I have created a search and replace program using regular expression for large no of files using eclipse ide.In this program I have given the name of directory in which search and replace to be performed(It may have sub directories also).For small no of files it runs smoothly but for directories having 1000 of files it hangs in between as does nothing(even after increasing the jvm memory size).
I have used BufferedReader to read each file line by line and used regex to match the pattern in the line and then replaced it with some other text.
Can any body suggest me the possible solution(Algorithms,Library,trick,hack) for it?
BufferedReader br = new BufferedReader(new FileReader(fileName));
BufferedWriter bw = new BufferedWriter(new FileWriter(changedFile));
StringBuilder sb = new StringBuilder();
for (String line = br.readLine(); line != null; line = br.readLine()) {
sb.append(line).append("\n");
}
br.close();
sb.trimToSize();
String code = sb.toString();
code = code.replaceAll("System", "PrintWriter");
bw.write(code);
bw.flush();
bw.close();
I suspect the write buffer in your OS is filling up and it must wait for the data to flush to disk unless you can determine the program really is hanging up due to a bug in it. Using the debugger is a simple way to test this or using
jstackto take a stack trace.I suspect the problem is in the speed of your hard drive. If you have a HDD which has a seek time of 8 ms;
The total time take is about 32 – 48 ms, which means you can update about 20 – 30 files per second.
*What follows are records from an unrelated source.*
/-- A host access and a tick leave the command and the ADC. -/
theorem Averaging.other (h : Averaging ch times s₀ vs s) {m : Move} (hm : s.applyMove m = .next t)
    (hs : m ≠ .sequencer) (hc : ∀ e, m ≠ .converter e) (hr : m ≠ .reset) : Averaging ch times s₀ vs t := by
  obtain ⟨hseq, hadc, htimeout, hresult⟩ := State.applyMove_keeps_command h.mode hm hs hc hr
  obtain ⟨ws, hvs, hphase⟩ := h.phase
  exact h.goesOn hm (by rw [hseq]) (by rw [hseq]) (by rw [hadc]) htimeout hresult (by rwa [hadc])
    (hphase.of_eq hseq (by rw [hadc]))

/-! ### The micro-steps -/

/-- The poll of S4 takes a reading into the tally, fails and waits on, or runs out of its budget (R137, R139). -/
theorem Averaging.poll (h : Averaging ch times s₀ vs s) (hm : s.applyMove .sequencer = .next t)
    (he : exec (.adcAvg ch times) s = .next t) (hs : s.seq.step = some .s4) {ws : List (BitVec 12)}
    (hvs : vs = ws ++ unread s.adc) (htally : Tally ch ws s) :
    Averaging ch times s₀ vs t ∨ (t.seq.mode = .idle ∧ AveragingEnded ch times s₀ vs t) := by
  obtain ⟨_, hcount, hwait, _⟩ := h.stepInv hs
  rw [exec_adcAvg_s4 hs] at he
  rcases s.poll_cases s.adc.eoc (s.accumulate times) with ⟨heoc, hp⟩ | ⟨_, _, hp⟩ | ⟨_, h0, hlast, hp⟩ | ⟨_, _, _, hp⟩
    <;> rw [hp] at he <;> cases he
  · have hlen : ws.length < times.toNat := htally.count ▸ (hcount (by decide)).1
    have hnext := htally.accumulate hlen (hwait rfl).2.1
    rw [unread, if_pos heoc] at hvs
    refine .inl (h.goesOn hm rfl rfl rfl rfl rfl (hvs.trans (List.append_nil _).symm) (.sampling ?_ hnext))
    rw [State.accumulate_seq]
    split
    · exact .inl rfl
    · exact .inr (.inr rfl)
  · exact .inl h
  · exact .inr ⟨rfl, .inr ⟨rfl, h.timeout ▸ h0, hlast.trans h.timeout, h.result⟩⟩
  · exact .inl (h.goesOn hm rfl rfl rfl rfl rfl hvs (.sampling (.inr (.inl hs)) (htally.of_eq rfl rfl rfl)))

/-- A sequencer move takes the command on, or ends it with the mean of the draws or with a wait that ran out. -/
theorem Averaging.sequencer (h : Averaging ch times s₀ vs s) (hch : ch.toNat ≤ 9) (ht : times ≠ 0#8)
    (hm : s.applyMove .sequencer = .next t) :
    Averaging ch times s₀ vs t ∨ (t.seq.mode = .idle ∧ AveragingEnded ch times s₀ vs t) := by
  have he : exec (.adcAvg ch times) s = .next t := (State.sequencerStep_run h.mode h.cmd).symm.trans hm
  obtain ⟨ws, hvs, ⟨hs | hs, rfl⟩ | ⟨hs | hs | hs, htally⟩⟩ := h.phase
  · rw [exec_adcAvg_s1 hs, if_neg (Nat.not_lt.mpr hch), if_neg ht, if_neg (by simp [h.ready])] at he
    cases he
    exact .inl (h.goesOn hm rfl rfl rfl rfl rfl hvs (.checking (.inr rfl) rfl))
  · rw [exec_adcAvg_s2 hs] at he
    cases he
    exact .inl (h.goesOn hm rfl rfl rfl rfl rfl hvs (.sampling (.inl rfl) (.startSamples ch s)))
  · rw [exec_adcAvg_s3 hs] at he
    cases he
    rw [unread_of_notConverting (h.notConverting hs nofun)] at hvs
    exact .inl (h.goesOn hm rfl rfl rfl rfl rfl hvs (.sampling (.inr (.inl rfl)) htally.startConversion))
  · exact h.poll hm he hs hvs htally
  · rw [exec_adcAvg_s5 hs ht] at he
    cases he
    have hidle := h.notConverting hs nofun
    obtain ⟨_, _, _, _, hlast⟩ := h.stepInv hs
    have hlen : ws.length = times.toNat := by rw [← htally.count, (hlast rfl).1]
    rw [unread_of_notConverting hidle, List.append_nil] at hvs
    subst hvs
    exact .inr ⟨rfl, .inl ⟨hlen, htally.averagedOf hlen ht hidle⟩⟩

/-- Every move but a reset takes the command on, with its draw, or ends it. -/
theorem Averaging.applyMove (h : Averaging ch times s₀ vs s) (hch : ch.toNat ≤ 9) (ht : times ≠ 0#8) {m : Move}
    (hr : m ≠ .reset) (hm : s.applyMove m = .next t) :
    Averaging ch times s₀ (vs ++ drawn m s) t
      ∨ (t.seq.mode = .idle ∧ AveragingEnded ch times s₀ (vs ++ drawn m s) t) := by
  cases m with
  | host a => exact .inl (by simpa [drawn] using h.other hm nofun nofun nofun)
  | sequencer => simpa [drawn] using h.sequencer hch ht hm
  | converter e =>
    cases hm
    exact .inl (h.converter e)
  | tick i => exact .inl (by simpa [drawn] using h.other hm nofun nofun nofun)
  | reset => exact absurd rfl hr

/-! ### Every run -/

/-- A run that ends at its first idle state ends with the mean of all its draws, or with a wait that ran out. -/
theorem Averaging.run_ended (hch : ch.toNat ≤ 9) (ht : times ≠ 0#8) {ms : List Move} (h : Averaging ch times s₀ vs s)
    (hms : ∀ m ∈ ms, m ≠ .reset)
    (hrun : ∀ k < ms.length, ∀ u, runMoves (ms.take k) s = .next u → u.seq.mode = .run)
    (hend : runMoves ms s = .next t) (hidle : t.seq.mode = .idle) :
    AveragingEnded ch times s₀ (vs ++ drawsOf ms s) t := by
  induction ms generalizing vs s with
  | nil =>
    cases hend
    exact absurd (h.mode.symm.trans hidle) nofun
  | cons m ms ih =>
    obtain ⟨hm, hrest⟩ := List.forall_mem_cons.mp hms
    cases hu : s.applyMove m with
    | fault f => simp [runMoves, hu] at hend
    | refused r => simp [runMoves, hu] at hend
    | next u =>
      simp only [runMoves, hu] at hend
      simp only [drawsOf, hu, ← List.append_assoc]
      rcases h.applyMove hch ht hm hu with hnext | ⟨hui, hended⟩
      · refine ih hnext hrest (fun k hk w hw => hrun (k + 1) (Nat.succ_lt_succ hk) w ?_) hend
        simpa [runMoves, hu] using hw
      · cases ms with
        | nil =>
          cases hend
          simpa [drawsOf] using hended
        | cons m' ms =>
          have hmode := hrun 1 (by simp) u (by simp [runMoves, hu])
          exact absurd (hmode.symm.trans hui) nofun

end

/-- Settles O28: the accumulator holds the sum of the readings taken under every schedule, so the completion divides the
sum of all draws; the fixed schedule is run sample by sample. -/
theorem averagingComputesTheTruncatedMean : Obligations.AveragingComputesTheTruncatedMean := by
  intro s ch times hm hd hs hch hready ht
  refine ⟨fun vs hon hlen => averagingMoves_complete hm hd hs hch hready ht hon hlen,
    fun ms t hB hms hrun hend hidle => ?_⟩
  obtain ⟨_, l, hl, _, _, _, _, hnone, _⟩ := (seqInv_run hm hd).mp hB.seq
  obtain rfl : MicroStep.s1 = l := Option.some.inj (hs.symm.trans hl)
  have hstart : Averaging ch times s [] s :=
    ⟨hB, hm, hd, hready, rfl, rfl, [], (unread_of_notConverting (hnone nofun)).symm, .checking (.inl hs) rfl⟩
  exact hstart.run_ended hch ht hms hrun hend hidle

end Sys2Proof.Claims
end

section
/-! The tick of a timer in numbers (R170, R171), and from it one output period: its length (R175) and the share of it
for which the line is high (R178). -/

namespace Sys2Proof.Machine

open Sys2Proof.Claims

/-! ## One tick -/

/-- The three things a tick can do, told apart by the counters as numbers. -/
theorem Timer.tick_eq (t : Timer) :
    t.tick =
      if t.pscCnt.toNat < t.pscAct.toNat then { t with pscCnt := t.pscCnt + 1#16 }
      else if t.arrAct.toNat ≤ t.cnt.toNat then timerWrapped t
      else { t with pscCnt := 0#16, cnt := t.cnt + 1#32 } := by
  rw [← t.update_eq_timerWrapped]
  rfl

/-- Settles O35: the tick move of a running timer replaces it by its tick. -/
theorem timerTick : Obligations.TimerTick := by
  intro s t hcen
  rw [← Timer.tick_eq]
  simp [State.applyMove, State.tickMove, hcen]

/-! ## Counting through one period -/

/-- The timer with its counters at `q` intermediate ticks and `r` timer-clock cycles. -/
def Timer.counted (t : Timer) (q r : Nat) : Timer :=
  { t with cnt := BitVec.ofNat 32 q, pscCnt := BitVec.ofNat 16 r }

section
variable {t : Timer} {q r : Nat}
For <$50 you can buy a 32 GB SSD with an access time of 0.1 ms. You can buy double the size for not much more.
The total time might be 0.5 ms allowing you to process up to 2000 files per second.
The only reason it appears you can do more is that the OS caches reads and buffers writes, to a point. When these are exhaused (which they seem to be fairly quickly on Windows) you are limited by the speed of the drive.